»»
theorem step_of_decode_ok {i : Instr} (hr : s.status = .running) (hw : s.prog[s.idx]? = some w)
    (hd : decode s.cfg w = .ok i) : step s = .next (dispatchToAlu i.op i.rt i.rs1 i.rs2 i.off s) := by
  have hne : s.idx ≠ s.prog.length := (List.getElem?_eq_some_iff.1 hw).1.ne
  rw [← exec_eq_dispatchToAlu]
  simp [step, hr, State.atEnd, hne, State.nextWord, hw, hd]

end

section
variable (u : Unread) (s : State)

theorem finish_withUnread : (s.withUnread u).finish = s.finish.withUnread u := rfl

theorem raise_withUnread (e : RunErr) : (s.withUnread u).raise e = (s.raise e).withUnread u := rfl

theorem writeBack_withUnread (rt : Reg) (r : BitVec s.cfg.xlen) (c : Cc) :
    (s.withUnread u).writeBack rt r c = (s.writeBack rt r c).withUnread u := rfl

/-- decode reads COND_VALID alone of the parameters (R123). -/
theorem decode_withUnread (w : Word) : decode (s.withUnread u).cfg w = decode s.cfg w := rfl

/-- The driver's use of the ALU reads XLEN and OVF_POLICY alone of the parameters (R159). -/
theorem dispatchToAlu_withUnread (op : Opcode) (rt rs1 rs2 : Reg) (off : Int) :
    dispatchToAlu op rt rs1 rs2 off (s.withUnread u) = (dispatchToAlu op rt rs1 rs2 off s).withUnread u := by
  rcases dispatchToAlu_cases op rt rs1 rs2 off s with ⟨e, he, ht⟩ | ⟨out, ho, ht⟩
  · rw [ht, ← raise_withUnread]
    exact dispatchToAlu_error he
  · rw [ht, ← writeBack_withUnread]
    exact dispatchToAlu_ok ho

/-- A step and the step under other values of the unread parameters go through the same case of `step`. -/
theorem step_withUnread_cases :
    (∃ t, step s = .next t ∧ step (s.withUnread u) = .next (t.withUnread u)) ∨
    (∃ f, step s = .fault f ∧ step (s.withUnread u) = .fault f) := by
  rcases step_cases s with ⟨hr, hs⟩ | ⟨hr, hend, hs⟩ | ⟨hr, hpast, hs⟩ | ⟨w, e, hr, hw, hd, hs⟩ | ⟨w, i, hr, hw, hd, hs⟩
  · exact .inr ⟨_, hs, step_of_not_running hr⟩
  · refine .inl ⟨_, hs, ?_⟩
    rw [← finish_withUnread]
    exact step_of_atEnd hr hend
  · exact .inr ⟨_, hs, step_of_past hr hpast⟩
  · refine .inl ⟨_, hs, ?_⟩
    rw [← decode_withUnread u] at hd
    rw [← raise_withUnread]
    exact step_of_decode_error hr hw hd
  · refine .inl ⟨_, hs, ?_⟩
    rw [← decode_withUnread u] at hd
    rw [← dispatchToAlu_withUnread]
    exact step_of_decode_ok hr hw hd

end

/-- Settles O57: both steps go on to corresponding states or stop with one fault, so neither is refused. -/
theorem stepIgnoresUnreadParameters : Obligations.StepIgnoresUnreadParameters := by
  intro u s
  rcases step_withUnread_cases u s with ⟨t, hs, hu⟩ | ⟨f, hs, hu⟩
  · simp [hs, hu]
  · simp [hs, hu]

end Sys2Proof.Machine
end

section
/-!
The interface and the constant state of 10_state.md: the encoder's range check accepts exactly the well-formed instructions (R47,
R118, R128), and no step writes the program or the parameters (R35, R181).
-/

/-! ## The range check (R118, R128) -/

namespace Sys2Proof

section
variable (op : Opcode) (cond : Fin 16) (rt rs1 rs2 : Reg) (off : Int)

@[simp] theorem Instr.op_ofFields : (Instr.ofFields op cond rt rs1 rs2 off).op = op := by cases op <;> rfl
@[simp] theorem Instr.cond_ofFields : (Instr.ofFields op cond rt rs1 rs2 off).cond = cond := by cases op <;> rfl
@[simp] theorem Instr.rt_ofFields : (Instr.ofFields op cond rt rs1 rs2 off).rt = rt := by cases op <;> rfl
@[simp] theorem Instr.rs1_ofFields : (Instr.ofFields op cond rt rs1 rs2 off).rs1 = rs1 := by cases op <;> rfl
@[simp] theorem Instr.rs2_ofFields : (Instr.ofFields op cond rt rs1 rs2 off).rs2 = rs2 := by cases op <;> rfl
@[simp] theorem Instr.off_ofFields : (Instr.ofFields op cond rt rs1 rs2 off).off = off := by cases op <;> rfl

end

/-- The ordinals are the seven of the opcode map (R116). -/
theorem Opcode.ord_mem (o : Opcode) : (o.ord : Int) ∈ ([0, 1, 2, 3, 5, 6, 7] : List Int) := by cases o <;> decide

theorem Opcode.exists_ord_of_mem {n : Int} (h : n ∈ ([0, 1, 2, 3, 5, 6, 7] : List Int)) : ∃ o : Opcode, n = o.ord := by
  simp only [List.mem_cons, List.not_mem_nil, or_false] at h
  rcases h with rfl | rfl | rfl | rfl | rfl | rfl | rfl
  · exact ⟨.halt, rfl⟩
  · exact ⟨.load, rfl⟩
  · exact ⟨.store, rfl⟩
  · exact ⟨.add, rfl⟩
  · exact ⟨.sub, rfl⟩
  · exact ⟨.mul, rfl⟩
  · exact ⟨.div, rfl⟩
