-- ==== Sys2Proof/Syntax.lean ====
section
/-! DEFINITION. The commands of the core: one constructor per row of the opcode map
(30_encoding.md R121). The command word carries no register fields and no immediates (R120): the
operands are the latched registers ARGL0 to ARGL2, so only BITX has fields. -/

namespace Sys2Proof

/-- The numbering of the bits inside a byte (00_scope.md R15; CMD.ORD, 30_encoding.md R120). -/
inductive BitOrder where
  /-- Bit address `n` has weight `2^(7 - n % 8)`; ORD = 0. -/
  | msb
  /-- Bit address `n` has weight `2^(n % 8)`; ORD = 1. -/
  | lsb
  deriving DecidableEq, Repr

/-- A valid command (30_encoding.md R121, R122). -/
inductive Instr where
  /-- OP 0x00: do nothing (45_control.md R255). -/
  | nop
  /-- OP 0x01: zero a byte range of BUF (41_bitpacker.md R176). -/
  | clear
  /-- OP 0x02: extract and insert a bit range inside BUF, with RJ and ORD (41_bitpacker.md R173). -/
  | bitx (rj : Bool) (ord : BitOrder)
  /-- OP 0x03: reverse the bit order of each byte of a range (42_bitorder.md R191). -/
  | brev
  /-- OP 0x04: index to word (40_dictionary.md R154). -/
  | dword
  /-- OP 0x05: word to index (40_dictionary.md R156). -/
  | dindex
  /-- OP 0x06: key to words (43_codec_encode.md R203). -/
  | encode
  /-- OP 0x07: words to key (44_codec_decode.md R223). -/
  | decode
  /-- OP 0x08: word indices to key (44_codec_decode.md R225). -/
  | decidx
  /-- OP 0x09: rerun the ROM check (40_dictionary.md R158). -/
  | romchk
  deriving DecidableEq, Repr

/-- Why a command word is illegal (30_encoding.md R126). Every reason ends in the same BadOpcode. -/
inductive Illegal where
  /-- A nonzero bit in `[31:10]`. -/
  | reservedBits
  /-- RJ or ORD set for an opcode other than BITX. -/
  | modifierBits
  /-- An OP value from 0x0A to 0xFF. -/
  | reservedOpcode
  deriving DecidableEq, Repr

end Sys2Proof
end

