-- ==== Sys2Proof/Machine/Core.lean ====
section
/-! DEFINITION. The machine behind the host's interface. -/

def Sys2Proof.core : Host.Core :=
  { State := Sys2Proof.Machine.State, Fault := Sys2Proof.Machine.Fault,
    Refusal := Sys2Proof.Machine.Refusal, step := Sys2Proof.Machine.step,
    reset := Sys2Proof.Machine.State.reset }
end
««
»»
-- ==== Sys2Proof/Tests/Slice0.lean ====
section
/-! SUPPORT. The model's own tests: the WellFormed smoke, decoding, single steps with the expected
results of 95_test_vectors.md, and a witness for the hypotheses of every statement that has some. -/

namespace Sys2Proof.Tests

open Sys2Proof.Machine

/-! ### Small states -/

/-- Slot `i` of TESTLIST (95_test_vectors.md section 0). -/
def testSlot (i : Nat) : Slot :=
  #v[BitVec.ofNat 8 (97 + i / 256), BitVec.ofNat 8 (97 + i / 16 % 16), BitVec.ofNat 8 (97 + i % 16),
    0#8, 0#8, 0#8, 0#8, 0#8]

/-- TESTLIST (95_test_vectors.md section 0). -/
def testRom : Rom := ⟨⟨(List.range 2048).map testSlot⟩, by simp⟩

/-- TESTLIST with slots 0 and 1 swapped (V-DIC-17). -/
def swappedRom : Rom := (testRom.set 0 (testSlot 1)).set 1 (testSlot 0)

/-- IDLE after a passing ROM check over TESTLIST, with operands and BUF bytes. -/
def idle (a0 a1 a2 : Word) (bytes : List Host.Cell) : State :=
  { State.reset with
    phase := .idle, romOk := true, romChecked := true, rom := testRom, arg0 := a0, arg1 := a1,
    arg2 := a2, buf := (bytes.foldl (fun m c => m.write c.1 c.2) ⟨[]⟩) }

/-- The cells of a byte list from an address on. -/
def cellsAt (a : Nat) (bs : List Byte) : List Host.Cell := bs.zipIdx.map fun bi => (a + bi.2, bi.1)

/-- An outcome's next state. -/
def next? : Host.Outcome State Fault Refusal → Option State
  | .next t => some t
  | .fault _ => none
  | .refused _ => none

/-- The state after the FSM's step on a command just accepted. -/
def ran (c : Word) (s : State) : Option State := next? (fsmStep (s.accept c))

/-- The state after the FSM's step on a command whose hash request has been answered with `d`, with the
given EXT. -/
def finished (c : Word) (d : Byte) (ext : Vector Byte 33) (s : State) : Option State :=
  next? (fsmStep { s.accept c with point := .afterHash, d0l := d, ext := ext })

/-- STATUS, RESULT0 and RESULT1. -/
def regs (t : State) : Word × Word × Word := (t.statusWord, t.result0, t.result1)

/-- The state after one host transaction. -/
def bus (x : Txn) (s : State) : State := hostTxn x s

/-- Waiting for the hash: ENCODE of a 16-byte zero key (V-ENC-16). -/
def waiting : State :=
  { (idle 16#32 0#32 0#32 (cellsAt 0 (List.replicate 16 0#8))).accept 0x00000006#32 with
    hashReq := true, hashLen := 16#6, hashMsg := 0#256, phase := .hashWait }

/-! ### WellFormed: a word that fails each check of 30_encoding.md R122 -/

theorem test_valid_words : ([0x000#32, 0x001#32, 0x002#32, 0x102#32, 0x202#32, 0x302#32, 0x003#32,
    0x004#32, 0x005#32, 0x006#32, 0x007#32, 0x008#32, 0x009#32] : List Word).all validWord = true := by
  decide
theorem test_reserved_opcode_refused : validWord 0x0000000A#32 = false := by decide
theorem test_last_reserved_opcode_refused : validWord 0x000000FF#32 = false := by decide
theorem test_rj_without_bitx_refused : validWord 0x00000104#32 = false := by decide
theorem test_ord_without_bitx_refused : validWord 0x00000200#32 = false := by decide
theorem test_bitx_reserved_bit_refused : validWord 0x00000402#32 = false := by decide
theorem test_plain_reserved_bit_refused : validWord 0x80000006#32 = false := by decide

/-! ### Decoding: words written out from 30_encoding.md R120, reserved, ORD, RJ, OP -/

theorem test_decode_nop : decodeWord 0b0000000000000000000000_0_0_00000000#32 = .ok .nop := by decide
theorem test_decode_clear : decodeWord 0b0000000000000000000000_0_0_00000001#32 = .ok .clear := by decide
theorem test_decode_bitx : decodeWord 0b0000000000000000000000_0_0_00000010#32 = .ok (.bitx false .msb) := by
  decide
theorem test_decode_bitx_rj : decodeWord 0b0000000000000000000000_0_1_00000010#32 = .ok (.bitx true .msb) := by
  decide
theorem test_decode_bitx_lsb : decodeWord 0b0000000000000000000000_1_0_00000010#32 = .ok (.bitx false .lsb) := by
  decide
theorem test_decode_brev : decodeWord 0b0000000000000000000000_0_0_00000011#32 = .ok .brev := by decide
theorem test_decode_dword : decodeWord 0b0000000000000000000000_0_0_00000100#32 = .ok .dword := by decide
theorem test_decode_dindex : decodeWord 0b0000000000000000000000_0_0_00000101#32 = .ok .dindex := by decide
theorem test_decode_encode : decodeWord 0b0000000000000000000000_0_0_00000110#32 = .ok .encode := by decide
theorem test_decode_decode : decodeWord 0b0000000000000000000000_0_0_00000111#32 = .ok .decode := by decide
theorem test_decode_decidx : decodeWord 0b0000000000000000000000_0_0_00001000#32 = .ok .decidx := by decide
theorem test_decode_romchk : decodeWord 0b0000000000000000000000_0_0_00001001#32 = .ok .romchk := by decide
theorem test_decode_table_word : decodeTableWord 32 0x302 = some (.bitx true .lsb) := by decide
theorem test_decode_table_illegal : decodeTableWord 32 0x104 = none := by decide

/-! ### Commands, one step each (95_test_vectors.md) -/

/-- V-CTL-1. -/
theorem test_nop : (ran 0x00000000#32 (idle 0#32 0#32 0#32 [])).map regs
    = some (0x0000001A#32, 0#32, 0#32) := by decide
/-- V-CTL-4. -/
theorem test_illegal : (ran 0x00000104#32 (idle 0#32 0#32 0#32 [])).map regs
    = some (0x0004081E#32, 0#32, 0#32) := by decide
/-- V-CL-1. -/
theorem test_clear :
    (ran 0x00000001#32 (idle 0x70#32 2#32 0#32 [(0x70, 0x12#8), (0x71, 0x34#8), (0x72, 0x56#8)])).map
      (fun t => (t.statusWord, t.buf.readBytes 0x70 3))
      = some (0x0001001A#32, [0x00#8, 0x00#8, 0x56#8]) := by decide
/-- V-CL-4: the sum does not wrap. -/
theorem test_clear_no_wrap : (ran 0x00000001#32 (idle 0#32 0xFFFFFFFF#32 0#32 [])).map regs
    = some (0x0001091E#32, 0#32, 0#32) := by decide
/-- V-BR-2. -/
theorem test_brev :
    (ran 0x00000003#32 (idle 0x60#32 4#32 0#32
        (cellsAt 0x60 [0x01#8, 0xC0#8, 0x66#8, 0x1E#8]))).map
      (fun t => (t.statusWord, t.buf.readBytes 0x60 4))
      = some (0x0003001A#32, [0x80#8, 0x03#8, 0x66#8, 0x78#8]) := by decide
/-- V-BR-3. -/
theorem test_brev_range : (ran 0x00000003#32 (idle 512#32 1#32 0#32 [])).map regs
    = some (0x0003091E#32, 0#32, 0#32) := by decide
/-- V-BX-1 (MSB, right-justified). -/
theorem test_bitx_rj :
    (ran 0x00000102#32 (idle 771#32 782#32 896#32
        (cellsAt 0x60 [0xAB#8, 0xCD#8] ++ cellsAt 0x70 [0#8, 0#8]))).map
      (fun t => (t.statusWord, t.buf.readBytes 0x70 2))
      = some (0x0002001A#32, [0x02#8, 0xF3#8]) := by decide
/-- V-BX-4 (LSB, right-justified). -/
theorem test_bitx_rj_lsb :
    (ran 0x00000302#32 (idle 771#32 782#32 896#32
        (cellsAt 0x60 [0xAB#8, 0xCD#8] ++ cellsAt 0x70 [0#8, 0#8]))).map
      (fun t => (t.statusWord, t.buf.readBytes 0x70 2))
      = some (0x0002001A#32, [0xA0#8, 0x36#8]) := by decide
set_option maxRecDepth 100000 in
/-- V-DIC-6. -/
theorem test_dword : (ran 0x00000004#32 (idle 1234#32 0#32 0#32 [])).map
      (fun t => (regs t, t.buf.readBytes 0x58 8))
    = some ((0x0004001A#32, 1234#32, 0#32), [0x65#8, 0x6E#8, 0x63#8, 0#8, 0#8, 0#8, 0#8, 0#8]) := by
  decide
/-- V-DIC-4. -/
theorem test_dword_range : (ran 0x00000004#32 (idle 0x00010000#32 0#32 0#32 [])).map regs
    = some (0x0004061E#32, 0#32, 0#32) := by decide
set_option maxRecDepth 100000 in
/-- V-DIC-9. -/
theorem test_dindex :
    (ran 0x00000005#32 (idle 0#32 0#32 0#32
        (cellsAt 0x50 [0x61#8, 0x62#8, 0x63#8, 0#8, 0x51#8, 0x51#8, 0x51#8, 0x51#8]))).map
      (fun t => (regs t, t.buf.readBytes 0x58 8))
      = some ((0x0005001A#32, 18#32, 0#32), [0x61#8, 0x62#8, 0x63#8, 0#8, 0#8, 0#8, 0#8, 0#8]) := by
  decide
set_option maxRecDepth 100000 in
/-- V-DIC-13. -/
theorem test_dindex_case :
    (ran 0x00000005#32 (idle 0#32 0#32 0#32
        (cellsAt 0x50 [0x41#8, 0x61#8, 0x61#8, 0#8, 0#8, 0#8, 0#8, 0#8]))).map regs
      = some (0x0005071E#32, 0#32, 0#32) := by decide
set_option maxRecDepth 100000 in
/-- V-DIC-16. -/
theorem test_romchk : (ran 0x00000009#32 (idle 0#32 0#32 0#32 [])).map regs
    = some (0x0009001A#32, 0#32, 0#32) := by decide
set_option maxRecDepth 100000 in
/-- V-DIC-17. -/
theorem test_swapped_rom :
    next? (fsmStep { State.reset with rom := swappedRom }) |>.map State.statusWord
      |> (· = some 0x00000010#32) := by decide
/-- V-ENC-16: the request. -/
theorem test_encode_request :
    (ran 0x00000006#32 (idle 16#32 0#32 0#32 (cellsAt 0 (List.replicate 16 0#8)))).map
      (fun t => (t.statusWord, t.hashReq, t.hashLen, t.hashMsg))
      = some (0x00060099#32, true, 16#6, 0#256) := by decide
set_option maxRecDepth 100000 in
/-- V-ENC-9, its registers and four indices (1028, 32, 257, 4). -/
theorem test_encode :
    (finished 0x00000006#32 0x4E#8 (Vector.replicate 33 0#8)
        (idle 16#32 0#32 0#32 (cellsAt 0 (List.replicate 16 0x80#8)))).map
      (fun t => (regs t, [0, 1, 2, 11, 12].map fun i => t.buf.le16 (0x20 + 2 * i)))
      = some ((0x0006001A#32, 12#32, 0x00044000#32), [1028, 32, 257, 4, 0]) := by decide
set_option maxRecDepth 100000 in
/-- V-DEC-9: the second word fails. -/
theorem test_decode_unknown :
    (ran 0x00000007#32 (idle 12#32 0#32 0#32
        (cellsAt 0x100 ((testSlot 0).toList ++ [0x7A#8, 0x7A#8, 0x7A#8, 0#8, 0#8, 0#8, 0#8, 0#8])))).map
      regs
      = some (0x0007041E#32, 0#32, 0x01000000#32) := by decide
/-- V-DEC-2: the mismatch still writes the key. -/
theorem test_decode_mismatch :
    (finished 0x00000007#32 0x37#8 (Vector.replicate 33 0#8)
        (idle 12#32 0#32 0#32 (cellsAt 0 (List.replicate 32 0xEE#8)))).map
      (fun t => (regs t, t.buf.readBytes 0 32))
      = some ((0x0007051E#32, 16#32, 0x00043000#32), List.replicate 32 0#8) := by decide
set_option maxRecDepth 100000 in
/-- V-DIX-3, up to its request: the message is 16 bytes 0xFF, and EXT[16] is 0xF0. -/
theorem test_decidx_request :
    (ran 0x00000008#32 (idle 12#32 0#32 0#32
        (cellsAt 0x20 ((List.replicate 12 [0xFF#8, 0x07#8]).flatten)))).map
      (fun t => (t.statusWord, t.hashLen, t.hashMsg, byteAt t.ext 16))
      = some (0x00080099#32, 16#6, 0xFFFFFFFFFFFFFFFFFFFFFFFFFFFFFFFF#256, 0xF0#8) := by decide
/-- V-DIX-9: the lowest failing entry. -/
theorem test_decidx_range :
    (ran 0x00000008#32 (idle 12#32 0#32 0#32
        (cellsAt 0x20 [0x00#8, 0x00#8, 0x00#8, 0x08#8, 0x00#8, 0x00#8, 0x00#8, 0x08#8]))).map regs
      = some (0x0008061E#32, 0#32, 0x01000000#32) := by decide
««
*Your objective*
Find each line in the records holding the string "only" and show it.

*Expected answer*
  simp only [List.mem_cons, List.not_mem_nil, or_false] at h
operands are the latched registers ARGL0 to ARGL2, so only BITX has fields. -/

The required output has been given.